/-- The seventh character of an answer (R4, R6, R10 to R14, R35, R36, R39, R45 to R49), by what the answer comes to.
GOOD or TAINTED: the item ends, the count is 0, the gap runs, and a defined probe gets the reading, trimmed, with its
dew point and filtered dew point, is ACTIVE, and is noticed if it was failing. KIND_MISMATCH: the item ends as a
failure of the probe, which is noticed. NOT_READY: the item goes to the tail of the list with its result, or is
dropped for a newer SCAN item; the fifth ends it as NOT_READY_LIMIT and no record is touched. BAD_CHECK: the attempt
fails (`attemptFails`). Where an item ends, its survey point settles and the zone of its address is evaluated
(`itemEnds`); at a halt the SURVEY items that wait settle too, in the order of the list (the model's choice, assumption
28). Characters outside a transaction, and those for an item abandoned at Warm Restart, are discarded (R1, R21). -/
def Obligations.AnswerReceivedIsApplied : Prop :=
  (∀ (s : State) (t : Trunk) (b : List Byte), s.power = .running → s.lineSound → (s.engine t).link ≠ .listening →
    exec (.answerReceived t b) s = .next s)
  ∧ ∀ (s : State) (t : Trunk) (b : List Byte) (i : Item) (res : AttemptResult), s.power = .running →
      (s.engine t).link = .listening → (s.engine t).inFlight = some i → b.length = 7 →
      res = judgeAnswer (s.kindAt ⟨t, i.drop⟩) i.drop b s.uptime →
      (res.outcome = .good ∨ res.outcome = .tainted →
        ∃ s' p raw, exec (.answerReceived t b) s = .next s' ∧ res.reading = some raw
          ∧ s'.engine t = { s.engine t with link := .gap, inFlight := none, failures := 0 }
          ∧ s.itemEnds t i ⟨res.outcome, some res⟩ [] p ((s.probe ⟨t, i.drop⟩).config ≠ none) s'
          ∧ ((s.probe ⟨t, i.drop⟩).config = none → p = s.probe ⟨t, i.drop⟩)
          ∧ (∀ c, (s.probe ⟨t, i.drop⟩).config = some c →
              (∃ r : Reading, p.reading = some r
                ∧ r.temp = max (-4000) (min 8500 (raw.temp + c.tTrim)) ∧ r.rawTemp = raw.temp
                ∧ (c.kind = .surface → r.rh = none ∧ r.rawRh = none
                    ∧ p.dew = (s.probe ⟨t, i.drop⟩).dew ∧ p.df = (s.probe ⟨t, i.drop⟩).df)
                ∧ (c.kind = .air → ∃ rh, raw.rh = some rh ∧ r.rawRh = some rh
                    ∧ ∃ x : Nat, r.rh = some x ∧ (x : Int) = max 0 (min 10000 ((rh : Int) + c.rhTrim))
                      ∧ p.dew = some (dewPoint r.temp x)
                      ∧ p.df = some (filterStep
                          (match s.map.lookup ⟨t, i.drop⟩ with
                           | some z => (s.zone z).cfg.weight
                           | none => 0) (s.probe ⟨t, i.drop⟩).df (dewPoint r.temp x).td))
                ∧ r.saturated = raw.saturated ∧ r.tainted = raw.wet ∧ r.taken = s.uptime)
              ∧ p.state = .active ∧ p.failures = 0 ∧ p.last = some res.outcome ∧ p.mismatch = none ∧ p.config = some c
              ∧ p.expiry = some (s.uptime + s.scan.maxAge + 1)
              ∧ (s.port.mask.probe = true →
                  (s.probe ⟨t, i.drop⟩).state = .suspect ∨ (s.probe ⟨t, i.drop⟩).state = .faulted →
                  s'.noticed (.probe ⟨t, i.drop⟩))))
      ∧ (res.outcome = .kindMismatch →
          ∃ s' p, exec (.answerReceived t b) s = .next s'
            ∧ s'.engine t = { s.engine t with link := .gap, inFlight := none, failures := 0 }
            ∧ s.itemEnds t i ⟨.kindMismatch, some res⟩ [] p True s'
            ∧ (∀ count state, count = min ((s.probe ⟨t, i.drop⟩).failures + 1) 15 →
                state = (if (s.probe ⟨t, i.drop⟩).state = .faulted then ProbeState.faulted
                  else if count < (s.engine t).settings.faultThreshold then .suspect else .faulted) →
                p = { s.probe ⟨t, i.drop⟩ with
                        failures := count, last := some .kindMismatch, mismatch := res.kind, state := state,
                        df := if state = .faulted then none else (s.probe ⟨t, i.drop⟩).df,
                        expiry := if state = .faulted then none else (s.probe ⟨t, i.drop⟩).expiry })
            ∧ (s.port.mask.probe = true → s'.noticed (.probe ⟨t, i.drop⟩)))
      ∧ (res.outcome = .notReady → i.notReady < 4 → s.lineSound →
          exec (.answerReceived t b) s =
            .next (s.setEngine t
              { s.engine t with
                link := .gap, inFlight := none, failures := 0,
                waitList :=
                  if i.origin = .scan ∧ i.drop ∈ scanDrops (s.engine t).waitList then (s.engine t).waitList
                  else (s.engine t).waitList ++ [{ i with notReady := i.notReady + 1, latest := some res }] }))
      ∧ (res.outcome = .notReady → 4 ≤ i.notReady →
          ∃ s', exec (.answerReceived t b) s = .next s'
            ∧ s'.engine t = { s.engine t with link := .gap, inFlight := none, failures := 0 }
            ∧ s.itemEnds t i ⟨.notReadyLimit, some res⟩ [] (s.probe ⟨t, i.drop⟩) False s')
      ∧ (res.outcome = .badCheck → s.lineSound → s.attemptFails t i res (exec (.answerReceived t b) s))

○ ○ ○

Please give the number of lines in the data above that hold "config", and write nothing else.

• _Exercise response_: 4